## Saved data entries

--- START ---

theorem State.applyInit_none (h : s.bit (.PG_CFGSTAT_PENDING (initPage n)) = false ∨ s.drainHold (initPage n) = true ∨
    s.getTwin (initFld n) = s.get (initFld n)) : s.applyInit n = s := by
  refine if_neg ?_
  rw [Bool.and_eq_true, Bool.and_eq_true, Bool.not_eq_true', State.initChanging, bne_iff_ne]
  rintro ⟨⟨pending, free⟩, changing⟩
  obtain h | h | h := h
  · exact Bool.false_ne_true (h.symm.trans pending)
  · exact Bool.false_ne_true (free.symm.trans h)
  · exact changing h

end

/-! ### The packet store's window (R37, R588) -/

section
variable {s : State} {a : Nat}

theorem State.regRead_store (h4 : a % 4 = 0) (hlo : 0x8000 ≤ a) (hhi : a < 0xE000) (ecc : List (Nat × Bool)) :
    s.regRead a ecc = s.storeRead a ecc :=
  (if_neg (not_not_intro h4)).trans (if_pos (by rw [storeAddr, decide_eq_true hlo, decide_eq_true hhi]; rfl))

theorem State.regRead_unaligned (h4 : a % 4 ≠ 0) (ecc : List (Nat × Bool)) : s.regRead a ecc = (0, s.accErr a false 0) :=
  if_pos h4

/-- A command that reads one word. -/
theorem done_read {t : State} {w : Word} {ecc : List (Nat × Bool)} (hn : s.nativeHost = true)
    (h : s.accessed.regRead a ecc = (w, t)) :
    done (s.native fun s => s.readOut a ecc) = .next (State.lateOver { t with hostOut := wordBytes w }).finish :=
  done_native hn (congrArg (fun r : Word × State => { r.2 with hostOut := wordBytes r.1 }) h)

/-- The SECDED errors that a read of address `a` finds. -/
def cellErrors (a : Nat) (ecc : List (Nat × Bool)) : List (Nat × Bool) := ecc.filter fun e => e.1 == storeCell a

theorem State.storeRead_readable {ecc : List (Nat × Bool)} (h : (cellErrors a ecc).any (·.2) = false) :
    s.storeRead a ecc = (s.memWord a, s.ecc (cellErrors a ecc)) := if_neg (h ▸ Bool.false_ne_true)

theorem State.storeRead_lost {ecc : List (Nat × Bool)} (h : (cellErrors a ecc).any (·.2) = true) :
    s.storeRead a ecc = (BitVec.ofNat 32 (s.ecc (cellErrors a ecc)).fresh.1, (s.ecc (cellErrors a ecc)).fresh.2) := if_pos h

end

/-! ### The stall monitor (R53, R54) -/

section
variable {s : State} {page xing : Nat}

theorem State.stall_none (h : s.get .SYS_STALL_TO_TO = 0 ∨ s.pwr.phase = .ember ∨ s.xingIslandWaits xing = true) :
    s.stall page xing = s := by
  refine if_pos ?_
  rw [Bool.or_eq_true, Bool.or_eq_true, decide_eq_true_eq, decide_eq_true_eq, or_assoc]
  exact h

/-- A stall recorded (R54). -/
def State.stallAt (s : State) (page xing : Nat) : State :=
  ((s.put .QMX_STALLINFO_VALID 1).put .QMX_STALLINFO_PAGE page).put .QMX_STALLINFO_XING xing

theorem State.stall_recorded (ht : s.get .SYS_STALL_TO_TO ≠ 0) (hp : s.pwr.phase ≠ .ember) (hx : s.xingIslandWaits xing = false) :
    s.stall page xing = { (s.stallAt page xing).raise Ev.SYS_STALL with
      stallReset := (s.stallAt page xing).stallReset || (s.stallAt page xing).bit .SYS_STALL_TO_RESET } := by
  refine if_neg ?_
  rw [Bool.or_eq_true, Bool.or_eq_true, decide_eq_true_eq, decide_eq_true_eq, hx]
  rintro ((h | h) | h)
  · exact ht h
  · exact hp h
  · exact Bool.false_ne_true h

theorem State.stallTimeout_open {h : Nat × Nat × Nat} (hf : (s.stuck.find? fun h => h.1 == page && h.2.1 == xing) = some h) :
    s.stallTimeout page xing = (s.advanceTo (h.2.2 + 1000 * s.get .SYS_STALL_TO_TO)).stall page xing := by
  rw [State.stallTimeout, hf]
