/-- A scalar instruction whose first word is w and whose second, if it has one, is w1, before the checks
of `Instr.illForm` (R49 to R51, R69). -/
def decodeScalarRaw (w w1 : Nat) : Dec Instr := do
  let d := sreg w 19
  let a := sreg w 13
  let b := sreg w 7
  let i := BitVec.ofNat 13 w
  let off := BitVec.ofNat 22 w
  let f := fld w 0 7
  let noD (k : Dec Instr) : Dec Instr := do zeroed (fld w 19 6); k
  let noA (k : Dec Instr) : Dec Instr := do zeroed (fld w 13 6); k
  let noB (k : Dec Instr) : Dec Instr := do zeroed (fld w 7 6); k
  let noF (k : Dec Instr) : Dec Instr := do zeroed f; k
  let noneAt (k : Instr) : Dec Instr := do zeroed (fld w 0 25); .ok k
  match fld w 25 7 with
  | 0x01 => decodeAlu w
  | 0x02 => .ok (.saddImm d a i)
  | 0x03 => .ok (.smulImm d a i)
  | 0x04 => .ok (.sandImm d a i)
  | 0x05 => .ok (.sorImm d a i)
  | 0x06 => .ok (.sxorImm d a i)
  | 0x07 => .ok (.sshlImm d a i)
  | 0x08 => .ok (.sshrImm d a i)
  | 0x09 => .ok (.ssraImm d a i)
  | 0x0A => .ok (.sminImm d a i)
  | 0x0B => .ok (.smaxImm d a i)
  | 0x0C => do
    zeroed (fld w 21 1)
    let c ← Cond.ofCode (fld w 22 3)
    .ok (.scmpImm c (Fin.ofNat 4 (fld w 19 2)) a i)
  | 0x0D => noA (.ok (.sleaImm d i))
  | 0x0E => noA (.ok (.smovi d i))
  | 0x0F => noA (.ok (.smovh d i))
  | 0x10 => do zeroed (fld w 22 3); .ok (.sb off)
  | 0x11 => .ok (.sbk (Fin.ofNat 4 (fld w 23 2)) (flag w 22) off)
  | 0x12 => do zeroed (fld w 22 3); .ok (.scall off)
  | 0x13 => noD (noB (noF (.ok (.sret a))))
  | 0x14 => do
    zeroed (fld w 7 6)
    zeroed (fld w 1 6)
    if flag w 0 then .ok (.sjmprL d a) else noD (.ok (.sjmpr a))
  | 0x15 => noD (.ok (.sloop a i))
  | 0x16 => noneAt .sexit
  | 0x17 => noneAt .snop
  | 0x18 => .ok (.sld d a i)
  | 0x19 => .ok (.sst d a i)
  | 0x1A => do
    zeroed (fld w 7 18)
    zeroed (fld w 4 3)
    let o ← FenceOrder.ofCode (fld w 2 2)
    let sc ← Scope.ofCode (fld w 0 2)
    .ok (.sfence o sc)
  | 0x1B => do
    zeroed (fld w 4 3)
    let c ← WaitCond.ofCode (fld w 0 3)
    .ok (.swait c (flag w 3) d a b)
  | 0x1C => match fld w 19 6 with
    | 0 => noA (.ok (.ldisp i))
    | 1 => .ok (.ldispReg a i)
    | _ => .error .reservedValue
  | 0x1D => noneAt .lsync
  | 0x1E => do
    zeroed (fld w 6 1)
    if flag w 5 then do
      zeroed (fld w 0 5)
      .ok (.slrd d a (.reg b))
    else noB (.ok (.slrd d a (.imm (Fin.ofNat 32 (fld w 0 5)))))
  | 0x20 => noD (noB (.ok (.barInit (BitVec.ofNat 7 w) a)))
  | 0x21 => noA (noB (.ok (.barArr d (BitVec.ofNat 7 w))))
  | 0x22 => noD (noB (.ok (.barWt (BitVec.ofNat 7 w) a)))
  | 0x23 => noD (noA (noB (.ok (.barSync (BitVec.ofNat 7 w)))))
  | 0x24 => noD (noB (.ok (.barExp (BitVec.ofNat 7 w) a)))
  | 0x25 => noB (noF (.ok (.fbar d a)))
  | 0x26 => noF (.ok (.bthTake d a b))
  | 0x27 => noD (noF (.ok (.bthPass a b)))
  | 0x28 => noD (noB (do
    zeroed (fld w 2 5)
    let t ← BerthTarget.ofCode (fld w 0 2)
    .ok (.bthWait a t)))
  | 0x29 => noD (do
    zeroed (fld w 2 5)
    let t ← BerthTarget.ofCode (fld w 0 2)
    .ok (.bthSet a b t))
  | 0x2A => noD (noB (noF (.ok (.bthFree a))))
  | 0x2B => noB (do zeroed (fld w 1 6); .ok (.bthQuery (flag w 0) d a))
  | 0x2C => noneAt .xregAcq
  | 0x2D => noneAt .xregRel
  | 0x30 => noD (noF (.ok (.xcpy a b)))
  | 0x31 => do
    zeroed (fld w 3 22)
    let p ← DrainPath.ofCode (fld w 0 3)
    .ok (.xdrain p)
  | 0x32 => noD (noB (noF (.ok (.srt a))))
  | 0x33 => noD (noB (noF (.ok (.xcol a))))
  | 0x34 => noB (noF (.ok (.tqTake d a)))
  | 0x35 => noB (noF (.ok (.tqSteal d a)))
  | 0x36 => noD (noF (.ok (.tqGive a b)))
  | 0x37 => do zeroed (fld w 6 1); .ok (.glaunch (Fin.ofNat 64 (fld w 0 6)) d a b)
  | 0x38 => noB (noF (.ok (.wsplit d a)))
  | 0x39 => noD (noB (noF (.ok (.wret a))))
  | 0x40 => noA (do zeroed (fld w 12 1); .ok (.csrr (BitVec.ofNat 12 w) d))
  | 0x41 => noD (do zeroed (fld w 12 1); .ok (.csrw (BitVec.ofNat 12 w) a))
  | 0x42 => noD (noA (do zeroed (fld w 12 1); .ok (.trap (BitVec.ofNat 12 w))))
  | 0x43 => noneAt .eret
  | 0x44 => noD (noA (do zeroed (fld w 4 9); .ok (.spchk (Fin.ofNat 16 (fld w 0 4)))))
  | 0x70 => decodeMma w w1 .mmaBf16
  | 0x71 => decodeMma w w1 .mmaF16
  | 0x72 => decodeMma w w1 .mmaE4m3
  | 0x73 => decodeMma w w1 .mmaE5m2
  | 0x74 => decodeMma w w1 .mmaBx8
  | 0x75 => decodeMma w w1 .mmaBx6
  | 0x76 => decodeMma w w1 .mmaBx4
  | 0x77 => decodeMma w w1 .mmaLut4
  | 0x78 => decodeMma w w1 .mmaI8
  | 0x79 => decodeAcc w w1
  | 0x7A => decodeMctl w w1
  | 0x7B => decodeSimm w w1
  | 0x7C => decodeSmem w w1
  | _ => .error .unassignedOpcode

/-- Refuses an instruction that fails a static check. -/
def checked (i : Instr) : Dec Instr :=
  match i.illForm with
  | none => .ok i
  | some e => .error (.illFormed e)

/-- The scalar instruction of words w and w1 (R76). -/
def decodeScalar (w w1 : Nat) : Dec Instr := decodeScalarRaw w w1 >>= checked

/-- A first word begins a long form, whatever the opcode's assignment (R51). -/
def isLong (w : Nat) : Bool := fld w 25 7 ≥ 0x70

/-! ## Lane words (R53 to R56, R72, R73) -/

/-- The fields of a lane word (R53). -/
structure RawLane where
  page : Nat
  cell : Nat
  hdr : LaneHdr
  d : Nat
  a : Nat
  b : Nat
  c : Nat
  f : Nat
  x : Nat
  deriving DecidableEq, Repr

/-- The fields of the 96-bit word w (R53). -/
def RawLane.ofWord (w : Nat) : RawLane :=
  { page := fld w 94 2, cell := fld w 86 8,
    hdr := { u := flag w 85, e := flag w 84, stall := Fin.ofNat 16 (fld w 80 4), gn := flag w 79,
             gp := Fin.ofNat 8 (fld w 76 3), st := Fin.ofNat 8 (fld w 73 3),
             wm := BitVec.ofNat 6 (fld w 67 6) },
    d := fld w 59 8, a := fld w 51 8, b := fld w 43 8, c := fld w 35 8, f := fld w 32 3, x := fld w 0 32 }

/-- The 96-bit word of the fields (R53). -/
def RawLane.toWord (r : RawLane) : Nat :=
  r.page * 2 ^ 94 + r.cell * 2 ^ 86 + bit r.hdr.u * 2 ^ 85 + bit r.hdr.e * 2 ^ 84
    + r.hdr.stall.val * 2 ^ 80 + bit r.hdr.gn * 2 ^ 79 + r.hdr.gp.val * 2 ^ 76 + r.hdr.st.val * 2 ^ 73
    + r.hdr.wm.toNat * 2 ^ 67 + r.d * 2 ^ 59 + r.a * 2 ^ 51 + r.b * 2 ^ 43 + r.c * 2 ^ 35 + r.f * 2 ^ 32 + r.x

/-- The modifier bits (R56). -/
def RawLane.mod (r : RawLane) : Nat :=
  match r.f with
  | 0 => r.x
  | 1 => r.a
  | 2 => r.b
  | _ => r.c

--- END ---

## Task
Write out the lines from the one containing "def RawLane.toWord (r" through the last line of the records above. Include both of those lines and nothing else.

## Exercise output
def RawLane.toWord (r : RawLane) : Nat :=
  r.page * 2 ^ 94 + r.cell * 2 ^ 86 + bit r.hdr.u * 2 ^ 85 + bit r.hdr.e * 2 ^ 84
    + r.hdr.stall.val * 2 ^ 80 + bit r.hdr.gn * 2 ^ 79 + r.hdr.gp.val * 2 ^ 76 + r.hdr.st.val * 2 ^ 73
    + r.hdr.wm.toNat * 2 ^ 67 + r.d * 2 ^ 59 + r.a * 2 ^ 51 + r.b * 2 ^ 43 + r.c * 2 ^ 35 + r.f * 2 ^ 32 + r.x

/-- The modifier bits (R56). -/
def RawLane.mod (r : RawLane) : Nat :=
  match r.f with
  | 0 => r.x
  | 1 => r.a
  | 2 => r.b
  | _ => r.c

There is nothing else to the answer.